If you open your eyes to the real impact of our industry and take a look around your studio, your house, your life you will see that design lies at the heart in much of our everyday choices. Step back through the chain of suppliers, before this stuff hits the shelves – through manufacturers, corporations, decision-makers – you will find the impact in material, energy, water and waste were determined right at the design and concept stage and therefore most probably by a designer.
Some industries like the vehicle industry have become much more efficient in their design of a better car (but in the same period our car use has increased globally). And in areas where products are directly accountable for using or emitting pollutants there has been improvement. Other positive impacts have come from Legislation. The waste disposable push from Europe through the WEEE directive and increasing landfill taxes and have forced alternative thinking on a product’s after life. There are now a growing number of new Management systems that focus on sustainability and the debate still rages on about obligation or peer pressure. If people aren’t driving it then legislation must impose it,
Too many clients are still wedded to the system of selling as much product as possible as this is still how we calculate profit and growth. There seems to be an obligation for designers to accept commercial rationale to create such objects though clearly we must find ways to make sure that such processes create environmentally benign stuff.
The focus on resource depletion and challenge of material efficiency is an increasingly exciting area. Recent documentaries have highlighted some extraordinarily resourceful communities in Lagos and Mumbai slums that we would do well to learn from. These people show creativity and inventiveness whilst eking out a living from the stuff thrown out by the rest of society. Not Utopian in any means but resourceful and incredibly efficient.

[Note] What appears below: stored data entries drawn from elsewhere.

/-- `SAG_RECOVERY_STEP`: k steps down by 1 every 256 cycles. -/
def execSagRecoveryStep (die : Nat) (s : State) : Host.Outcome State Fault Refusal :=
  .next (s.updSag die fun x => match x.since with
    | some t => if t + 256 ≤ s.now (16 * die) then { x with k := x.k - 1, since := some (t + 256) } else x
    | none => x)

/-! ### Firmware's actions at a context (19_traps.md R411, R418, R475) -/

/-- A path that stood stopped goes on. -/
def Path.restart (p : Path) : Path := if p.mode = .halted then { p with mode := .run } else p

/-- A path of a context that firmware lets go on: firmware runs in it no longer (R411, R418). -/
def Path.handBack (p : Path) : Path := { p.restart with priv := if p.priv = .firmware then .super else p.priv }

/-- Where a unit stands that has taken a double trap and goes on. -/
def Agent.awake (a : Agent) : UStatus := if a.status = .haltedOut then .swapped else .issuing

/-- `FIRMWARE_RESUME` (R418): a double-trapped context goes on in supervisor mode at firmware's PC, with ACT 0 and no loop
levels. -/
def execFirmwareResume (unit slot : Nat) (pc : DWord) (s : State) : Host.Outcome State Fault Refusal :=
  let b := slot == 1
  match s.agent? unit with
  | none => .next s
  | some a =>
    if a.isHalted = false ∨ (a.slot b).isNone then .next s
    else
      let a := a.mapPaths Path.handBack
      let p := (a.slot b).map fun p =>
        { p with pc := pc, act := false, priv := .super, mode := .run, trap := none, wait := none, done := 0, parked := 0, buf := [] }
      let free (q : Path) : Path := if q.mode = .held ∧ q.hold = none then { q with mode := .run } else q
      let a := { a.mapPaths free with status := a.awake, loops := [], hloops := [], sloops := [], hrrb := 0 }
      .next ((s.setAgent (a.setSlot b p)).settle unit)

/-- The context of a cancelled job leaves the handler in which it has stopped, and stops as at a cancel point (log entry
21). -/
def State.cancelStopped (s : State) (unit : Nat) (b : Bool) : State :=
  match s.agent? unit with
  | none => s
  | some a =>
    let out (p : Path) : Path :=
      { p.restart with act := false, trap := none, wait := none, priv := if p.act then a.frame.ppriv else p.priv }
    let s := s.setAgent { a.mapPaths out with status := a.awake, loops := [], hloops := [], sloops := [], hrrb := 0 }
    if a.kind == .coach then
      a.paths.foldl (fun s p => match s.agent? unit with
        | some a => s.leaveAt unit p.pc (s.leavers a p.mask)
        | none => s) s
    else (s.actCancel unit b).getD s

/-- `FIRMWARE_JOB_CANCEL` (R418): the job of a double-trapped context is cancelled (18_scheduling.md R405). -/
def execFirmwareJobCancel (unit slot : Nat) (s : State) : Host.Outcome State Fault Refusal :=
  match s.agent? unit with
  | none => .next s
  | some a =>
    if a.isHalted = false then .next s
    else .next (((s.cancelJob a.job).cancelStopped unit (slot == 1)).tidy)

/-- `HALT_RESTART` (R475): a context that `HALT` has stopped issues again. -/
def execHaltRestart (unit slot : Nat) (s : State) : Host.Outcome State Fault Refusal :=
  match s.agent? unit with
  | none => .next s
  | some a =>
    let stopped := match a.slot (slot == 1) with | some p => p.mode == .halted | none => false
    if a.isHalted || !stopped then .next s else .next (s.setAgent (a.mapPaths Path.restart))

/-- `SUPERVISOR_START` (R411): in slot 15 of a barrel core. -/
def execSupervisorStart (job cluster core : Nat) (entry : DWord) (s : State) : Host.Outcome State Fault Refusal :=
  let p : Place := ⟨cluster, core, 15⟩
  if 64 ≤ cluster || 32 ≤ core || (s.inSlotOf p).isSome then .next s
  else
    let a := Agent.fresh s.nextId job .supervisor p 1 entry .super
    let a := { a with lanes := a.lanes.map fun ln => { ln with crept := s.now cluster, ltime := s.ctimeOf cluster }
                      idleSince := s.now cluster }
    .next { (s.needJob job).claimSlot p job with agents := s.agents ++ [a], nextId := s.nextId + 1 }

/-! ### Soft errors and records (19_traps.md R429-R431, R477) -/

/-- The tier of a place (R477). -/
def tierOf (p : ErrPlace) : Tier :=
  match p with
  | .home a => (match regionOf a with | some .capacity => .capacity | _ => .near)
  | .link _ => .links
  | _ => .sram

/-- The number of a tier in the record of correctable errors. -/
def tierIndex (t : Tier) : Fin 4 :=
  match t with
  | .near => 0
  | .capacity => 1
  | .sram => 2
  | .links => 3

/-- The cluster whose counters count an error. -/
def State.errCluster (s : State) (p : ErrPlace) : Nat :=
  match p with
  | .home a => (sliceOf (a / 128)).val / 2
  | .copy c _ | .store c _ _ | .tile c _ _ => c
  | .link _ => 64
  | .reg u _ _ | .uniform u _ | .preds u _ => (s.coreOf u).cluster

/-- The physical address and the job of an entry. Which job a line, a tile or a link belongs to, and the address of what lies in no
tier, the spec does not say: those are free (log entry 70). A word of a barrel slot's region belongs to the job that has it, a
register to the job of its unit. -/
def State.errOwner (s : State) (p : ErrPlace) : State × Nat × Nat :=
  let anyJob := s.chooseNat (2 ^ 32)
  let anyAddr (s : State) (job : Nat) : State × Nat × Nat := let r := s.chooseNat (2 ^ 48); (r.2, r.1, job)
  let known (job : Option Nat) : State × Nat × Nat := match job with
    | some j => anyAddr s j
    | none => anyAddr anyJob.2 anyJob.1
  match p with
  | .home a | .copy _ a => (anyJob.2, a, anyJob.1)
  | .store c k w =>
    known (match (if k < 32 then sget 0 ((c * 64 + k) * 16 + w / 0x400) s.regionJob else 0) with | 0 => none | j + 1 => some j)
  | .tile .. | .link _ => known none
  | .reg u _ _ | .uniform u _ | .preds u _ => known ((s.agent? u).map (·.job))

/-- Poisoning the data of a place (R429, R430); an L copy is dropped and refetched. -/
def State.poisonPlace (s : State) (p : ErrPlace) : State :=
  match p with
  | .home a =>
    if homed a then
      let h := s.homeOf (a / 128)
      s.setHome (a / 128) { h with bad := h.bad ||| sectorMask (a % 128) 1 }
    else s
  | .copy c a =>
    match s.copyOf c (a / 128) with
    | none => s
    | some x =>
      if x.isO || x.isU then s.updCopy c (a / 128) fun x => { x with bad := x.bad ||| sectorMask (a % 128) 1 }
      else s.dropCopy c (a / 128)
  | .store c k w =>
    if 4 * w < lsize k then s.setLword ⟨c, k⟩ w { s.lword ⟨c, k⟩ w with bad := true } else s
  | .reg u l r => s.updLane u l fun ln => ln.poison (Fin.ofNat 64 r)
  | .uniform u r => s.updAgent u fun a => { a with sBad := setBit a.sBad (r % 33) true }
  | .preds u l => s.updLane u l fun ln => { ln with pbad := 0xFFFE }
  | .link _ => s
  | .tile c k n =>
    { s with tiles := s.tiles.map fun t => if t.core = ⟨c, k⟩ then { t with bad := setBit t.bad (n % 12) true } else t }

/-- `SOFT_ERROR`: counted if it is correctable (saturating at 48 bits), else poisoned and logged. -/
def execSoftError (place : ErrPlace) (correctable : Bool) (s : State) : Host.Outcome State Fault Refusal :=
  if correctable then
    let k := tierIndex (tierOf place)
    let s := s.tally (s.errCluster place) 0x0F 1
    .next { s with life := { s.life with correctable := s.life.correctable.set k.val (min (s.life.correctable[k] + 1) (2 ^ 48 - 1)) k.isLt } }
  else
    let o := s.errOwner place
    .next ((o.1.poisonPlace place).logError (.error place) (tierOf place) o.2.1 o.2.2)

/-- `LOG_CLEAR` (R477): the whole of the lifetime records, or the error log with its overflow flag. -/
def execLogClear (whole : Bool) (s : State) : Host.Outcome State Fault Refusal :=
  .next (if whole then { s with life := State.reset.life } else { s with life := { s.life with log := [], overflow := false } })

/-- An hour of a die in its temperature and voltage bins, saturating as the counts do (R477; log entry 71). -/
def State.hourTurn (s : State) (die temp volt : Nat) : State :=
  let bump (v : Vector (Vector Nat 16) 6) (k : Nat) : Vector (Vector Nat 16) 6 :=
    let d := Fin.ofNat 6 die
    let i := Fin.ofNat 16 k
    v.set d.val (v[d].set i.val (min (v[d][i] + 1) (2 ^ 48 - 1)) i.isLt) d.isLt
  { s with life := { s.life with temps := bump s.life.temps temp, volts := bump s.life.volts volt } }

/-! ### The queue window (18_scheduling.md R408) -/

/-- A register with its bits, its poison and its token. -/
structure Cell where
  v : Word
  full : Bool
  pend : Bool
  bad : Bool
  gone : List (Nat × DWord)
  toks : List Tok
  deriving DecidableEq, Repr

/-- A register of a lane. -/
def Lane.cell (ln : Lane) (r : Fin 64) : Cell :=
  ⟨ln.reg r, ln.full.getLsbD r.val, ln.pend.getLsbD r.val, ln.bad.getLsbD r.val, ln.gone.filter (·.1 == r.val),
    ln.toks.filter fun t => t.lo == r.val || t.hi == r.val⟩

/-- A register of a lane as another lane has it. -/
def Lane.putCell (ln x : Lane) (r : Fin 64) : Lane :=
  let c := x.cell r
  { ln with
    g := ln.g.set r.val c.v r.isLt
    full := setBit ln.full r.val c.full, pend := setBit ln.pend r.val c.pend, bad := setBit ln.bad r.val c.bad
    gone := (ln.gone.filter fun y => y.1 != r.val) ++ c.gone
    toks := ln.dropTok r ++ c.toks }

/-- The registers of the window. -/
def windowRegs : List (Fin 64) := [48, 49, 50, 51, 52, 53, 54, 55]

/-- One register of one lane of a coach and its shadow wave: what one of them has changed since, the other has. -/
def State.mirror1 (s0 s : State) (co sh l : Nat) (r : Fin 64) : State :=
  let at_ (s : State) (u : Nat) : Option Lane := (s.agent? u).map (·.lane l)
  match at_ s co, at_ s sh with
  | some x, some y =>
    if x.cell r = y.cell r then s
    else if (at_ s0 sh).map (·.cell r) = some (y.cell r) then s.updLane sh l fun ln => ln.putCell x r
    else s.updLane co l fun ln => ln.putCell y r
  | _, _ => s

/-- A coach and its shadow wave share the window of each lane, with its bits: after a step from `s0`, what the step has
written in one is in the other. -/
def State.mirror (s0 s : State) : State :=
  (s.agents.filter (·.kind == .shadow)).foldl (fun s sh => match sh.partner with
    | some co => (List.range 32).foldl (fun s l => windowRegs.foldl (fun s r => State.mirror1 s0 s co sh.uid l r) s) s
    | none => s) s

/-- While the device is Off only a reset acts (R473). -/
def State.answers (s : State) (e : Instr) : Bool :=
  s.power != .off || (match e with | .deviceReset .. => true | _ => false)

end Sys2Proof.Machine
end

There is also some fantastic innovation going on in R&D with regards to disassembly and recovery of resources. It seems crazy to me that some designers still do not understand the consequences of their decisions that are sometimes purely concerned about aesthetics. Simple things like co-molding two different plastics together in a toothbrush design or laminating a piece of paper can predetermine its painful and slow landfill demise. This will be where new alliances for designers, waste and materials industry can flourish.

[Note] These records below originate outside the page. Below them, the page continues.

-- ==== Sys2Proof/Machine/Dispatch.lean ====
section
/-! DEFINITION. The dispatch: one arm for each constructor of `Instr`, in the order of spec/opcode_table.json. -/

namespace Sys2Proof.Machine
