-- ==== Sys2Proof/Machine/Core.lean ====
section
/-! DEFINITION. The machine as the host's interface takes it. -/

def Sys2Proof.core : Host.Core :=
  { State := Sys2Proof.Machine.State
    Fault := Sys2Proof.Machine.Fault
    Refusal := Sys2Proof.Machine.Refusal
    step := Sys2Proof.Machine.step
    reset := Sys2Proof.Machine.State.reset }
end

Inevitably as oil prices keep rising and with the much predicted peak oil (the point in time when the maximum rate of global extraction is reached, after which the rate of production enters terminal decline) materials and resources will become ever more expensive pushing further the drive for more environmental efficiency.
Mike Pitts from the Chemistry KTN talked at greengaged in 2008 about other ‘peaks’ in mined materials. He presented a memorable slide of the periodic table – a visual representation of every known element on the planet – showing how, if we continued using and designing without easy (and safe) disassembly and recycling we would banish a big chunk of these essential building blocks to landfill very soon (very soon being 5-10 years in some instances).
So there is need for more responsibility in the way we choose materials and a wider outlook for new opportunities to turn waste into someone else’s raw material. But responsibility does not mean boring. What designers can bring to the party is much more than a reactive approach.
What’s fascinating about sustainability is that it’s fundamentally a value system characterised by reducing and eradicating environmental impact in much the same way that nature does. Taking generic principles like efficiency, non-pollution, whole life design, dematerialisation – one can use them in any area of design. The more creative and more ingenious we are – the quicker and bigger the positive environmental paybacks.
As a final thought I should really mention cost. Everyone always asks about costs. Doesn’t it cost more to produce something more sustainably? Clients don’t want to pay or pass on any extra; designers don’t want to give others the competitive advantage.
The reality is that none of this impact is accounted for, like a lost number in the mother of all excel spreadsheets. Even if you are a hard climate sceptic you cannot get away from the consequences of our excess this planet is now coping with and the role we are unwittingly playing.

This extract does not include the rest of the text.